İkiz kardeşi İlker, yeni bir sorundan daha bahsetmişti. Babama bir künye ve mektup göndermişler. Künye ve mektup hakkında ne kadar soru sorduysa da İlker'den bir bilgi edinememişti. 'Ben araştırıyorum. Sen sadece temkinli ol demişti.'
Oflayarak yatağından kalktı. Kalkıp giyinmesi ve derse yetişmesi gerekiyordu. Her şeyden önce odasından çıkması gerekiyordu. Oflayarak saçlarını karıştırdı. Saçlarını karıştırınca daha çok kabardı. Sol eliyle kapı kulpuna uzandı sağ eliyle duvara tutundu. Uyku sersemi olduğu için henüz vücut dengesini sağlayamıyordu. Kapıyı açıp koridora çıktığında derin bir soluk aldı ve hohlayarak geri bıraktı. Bir tanecik annesi yine erkenden kalkmış mis gibi kokular sarmıştı evin içini.
İçinden anne gibisi yok diye geçirdikten sonra gelip mutfak kapısına dayandı. Saniyelik zaman dilimine denk gelecek süre içinde annesini izlerken, "Günaydın Zarife'ciğim kolay gelsin." dedi.

Yaptığı işten başını kaldırmadan kızına cevap veren kadın, "Günaydın kızım!" dedi.
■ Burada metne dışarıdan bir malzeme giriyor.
-- ==== Sys2Proof/Syntax.lean ====
section
/-! DEFINITION. The commands and events the block takes: one constructor per row of
spec/opcode_table.json, in the table's order. The table gives no operands; those here are what the
row's rules read from outside the state (log 6). -/

namespace Sys2Proof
Sabah kalktığında annesinin sesini duymak bile genç kadının yüzünün gülmesini sağlıyordu. Ona bir şey olursa nasıl yaşardı bilmiyordu. Kapının tahtasına vurdu üç kere. Allah, uzun ömür versin diye fısıldadı içten içe. Kızının hala kapı önünde dikildiğini gören anne hanım, "Hadi kızım elini çabuk tut yoksa derse geç kalacaksın."
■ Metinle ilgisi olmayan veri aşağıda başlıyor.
/-- Reed–Solomon check of a far line with the write-back of a corrected one (R197, R235): the line as
it then stands, or none when uncorrectable. -/
def checkFar (s : State) (l : Nat) (key : Option Nat) : Option FarLine × State :=
  let f := farLineOf s l key
  let leaf := leafBank (lineChannel l) (lineBank l)
  if (chanOf s (lineChannel l)).st = 5 then (none, leafAdd s (leaf 1) 1)
  else match rsCorrect f.errs with
    | none => (none, noteUncorrectable (leafAdd s (leaf 1) 1) l)
    | some (errs, fixed) =>
      if fixed then
        let g := { f with errs := errs }
        (some g, noteCorrected (leafAdd (setFar s l g) (leaf 0) 1) l)
      else (some f, s)

/-- Read of a far line (R197). -/
def readFar (s : State) (l : Nat) (key : Option Nat) : FarRead × State :=
  match checkFar s l key with
  | (none, s) => (.uncorrectable, s)
  | (some f, s) => (openLine l f key, s)

/-- Full-line write of a far line (R195, R196). -/
def writeFar (s : State) (l : Nat) (key : Option Nat) (d : Line) : State :=
  setFar s l { plain := d, key := key.getD 0, errs := [] }

/-- 64-bit word w of a line. -/
def lineWord (d : Line) (w : Nat) : Nat := d.toNat / 2 ^ (64 * w) % 2 ^ 64

def putNear (s : State) (k : Nat) (v : BitVec 72) : State :=
  modMemBlk s fun m => { m with near := mapPut m.near 0 k v }

/-- Read of a line in a near frame: each word corrected and written back, or none when one is
uncorrectable (R205, R242). -/
def readNear (s : State) (frame dl : Nat) : Option Line × State :=
  (List.range 16).foldl (fun acc w =>
    let k := nearIndex frame dl w
    let raw := mapGet acc.2.mem.near 0 k
    match secDecode 8 64 raw.toNat with
    | none => (none, acc.2)
    | some (v, fixed) =>
      let s := if fixed then putNear acc.2 k (BitVec.ofNat 72 v) else acc.2
      (acc.1.map fun d => d ||| BitVec.ofNat 1024 (v % 2 ^ 64 * 2 ^ (64 * w)), s))
    (some 0, s)

def writeNear (s : State) (frame dl : Nat) (d : Line) : State :=
  (List.range 16).foldl (fun s w =>
    putNear s (nearIndex frame dl w) (BitVec.ofNat 72 (secEncode 8 64 (lineWord d w)))) s

def jobKey (s : State) (j : Nat) : Option Nat := (jobOf s j).key

/-- Whether accesses are served from the near frame (Table 6-4, R183). -/
def servedNear (e : Ppt) : Bool := e.state == .near || (e.state == .migrating && e.dir)

/-- Access failures decided by the page's state (Table 6-4). -/
def pageFail (e : Ppt) : Option AccStatus :=
  match e.state with
  | .unbacked => some .unmapped
  | .lost => some .lost
  | .quarantined => some .quarantined
  | _ => none

/-- Read a line of an accessible page, whether or not it is listed: its data, or the failure. -/
def readPlaced (s : State) (e : Ppt) (dl : Nat) : AccStatus × Line × State :=
  if servedNear e then
    match readNear s e.nearFrame dl with
    | (some d, s) => (.ok, d, s)
    | (none, s) => (.uncorrectable, 0, lineFailed s dl e.job .nearUncorrectable)
  else
    match readFar s (farIndex e.farFrame dl) (jobKey s e.job) with
    | (.good d, s) => (.ok, d, s)
    | (.uncorrectable, s) => (.uncorrectable, 0, lineFailed s dl e.job .farUncorrectable)
    | (.tag, s) => (.tagFailed, 0, lineFailed s dl e.job .tag)

/-- Read one line of design memory (R173, R204, R205, R207). -/
def readLine (s : State) (dl : Nat) : AccStatus × Line × State :=
  let (e, s) := readEntry s (linePage dl)
  match pageFail e with
  | some .quarantined => (.quarantined, 0, quarRefused s)
  | some st => (st, 0, s)
  | none => if isListed s dl then (.listed, 0, quarRefused s) else readPlaced s e dl

/-- Read of a line for the undo copy, which no requester sees: the same checks, events and listing. What a
line that cannot be read leaves in the undo record is not stated: a free value (log 23). -/
def undoLine (s : State) (dl : Nat) : Line × State :=
  match readLine s dl with
  | (.ok, d, s) => (d, s)
  | (_, _, s) => takeFree s 1024

/-! ## The undo copy (R374) -/

/-- First write after the cut to a 4 KiB block: the block goes to the undo log before the write. -/
def undoTouch (s : State) (job dl : Nat) : State :=
  let x := jobOf s job
  let block := dl / 32
  if !x.journaling || x.written.contains block then s
  else if undoSize s < undoBytes s + 4112 then logFull s (jobsInUndo s)
  else
    let (ls, s) := (List.range 32).foldl (fun acc i =>
      let (d, s) := undoLine acc.2 (block * 32 + i)
      (acc.1 ++ [d], s)) (([] : List Line), s)
    let s := modArrBlk s fun a =>
      { a with undo := a.undo ++ [{ block := block, job := job, epoch := x.epochK, lines := ls, pos := a.undoPos }],
               undoPos := (a.undoPos + 4112) % undoSize s }
    let s := modJob s job fun x => { x with written := block :: x.written }
    if 75 ≤ undoFill s then each (jobsInUndo s) scheduleEarly s else s

/-! ## Writes -/

def lineByte (d : Line) (i : Nat) : Byte := BitVec.setWidth 8 (d >>> (8 * i))

/-- A line that holds one byte at position i and zeros elsewhere. -/
def byteAt (b : Byte) (i : Nat) : Line := BitVec.setWidth 1024 b <<< (8 * i)

/-- Bytes of `d` where the byte enable is set, of `old` elsewhere. -/
def mergeLine (old d : Line) (be : BitVec 128) : Line :=
  (List.range 128).foldl (fun acc i =>
    if be.getLsbD i then
      acc ||| byteAt (lineByte d i) i
    else acc ||| byteAt (lineByte old i) i) (0 : Line)

/-- Store a line where its page is served; a near frame becomes dirty. -/
def storeServed (s : State) (p : Nat) (e : Ppt) (dl : Nat) (d : Line) : State :=
  if servedNear e then
    modPpt (writeNear s e.nearFrame dl d) p fun e => { e with dirty := true }
  else writeFar s (farIndex e.farFrame dl) (jobKey s e.job) d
"Tamam, canımın içi, hemen azarlama gidiyorum işte." Mutfak kapısından ayrılır ayrılmaz zaten alışık olduğundan kısa süre içinde hazırlanıp mutfağa tekrar geldi. Bugün dünün aksine kendini iyi hissetmek istiyordu. Morali bozuktu. Bozulan moralini yine ancak kendisi düzeltebilirdi. Bazen küçücük bir dokunuş kendinizi iyi hissetmenizi sağlayabilirdi. Mesela; dudağınıza sürdüğünüz bir ruj, yanağınıza sürdüğünüz allık veya yeni bir kıyafet olabilir bu. Kişiye göre tercih değişmekle birlikte.

İlkem de bugün yeni aldığı fakat hiç giymediği baharlık bir elbise giymeyi tercih etmişti. Krep kumaştan dikilmiş vişneçürüğü rengine sahip elbise bele tam olarak oturuyordu. Elbisenin kloş kesim eteği hemen diz altında bitiyordu. Beline taktığı ince kemer zarafetini ortaya çıkarmış, güzelliğine güzellik katmıştı. Elbisenin rengine uygun hafif bir ruj sürmüş fazla da abartılı bir makyaj yapmamıştı. Her şeyin orta kararı iyiydi.

Okulun lojmanında yaşıyor olmak her açıdan avantajlıydı. Geç kalkmasına rağmen hem istediği gibi giyinmiş hem de rahat rahat kahvaltısını yapmıştı. Evden ayrılıp okulun bahçesine çıktığında kendisini daha iyi hissetti. Sınıflara girmek için okul binasının önünde sıraya giren öğrencilerin yanına varınca biraz soluklandı. Kendisi gibi diğer öğretmenler de birer ikişer gelmeye başlamışlardı.

Bekâr bir öğretmen arkadaşı vardı hani geçen gün 'telefonunuz çalıyor bakmayacak mısınız?' diye soran. Esasında fena insan sayılmazdı. Hem boylu poslu yakışıklıydı fakat başında onca dert varken İlkem'in ilgisini çekmiyordu. "Günaydın hocam!"

İlkem, başını yana doğru hafifçe yatırırken dudaklarını içe doğru kıvırdı ve kenarına bir gülücük astı, "Teşekkür ederim. Size de günaydın hocam!" derken.

Genç adamın her hareketinden onunla yakınlık kurmaya çalıştığı belli oluyordu ama İlkem ciddi duruşunu hiç bozmamıştı. Üstelik ders zili de çalmaya başlamıştı. Öğrenciler sınıf olarak sırayla okul binasının kapısından içeriye geçmeye başladılar. Bunu fırsat bilen İlkem’de kendi öğrencilerinin peşinden sınıfına geçmişti.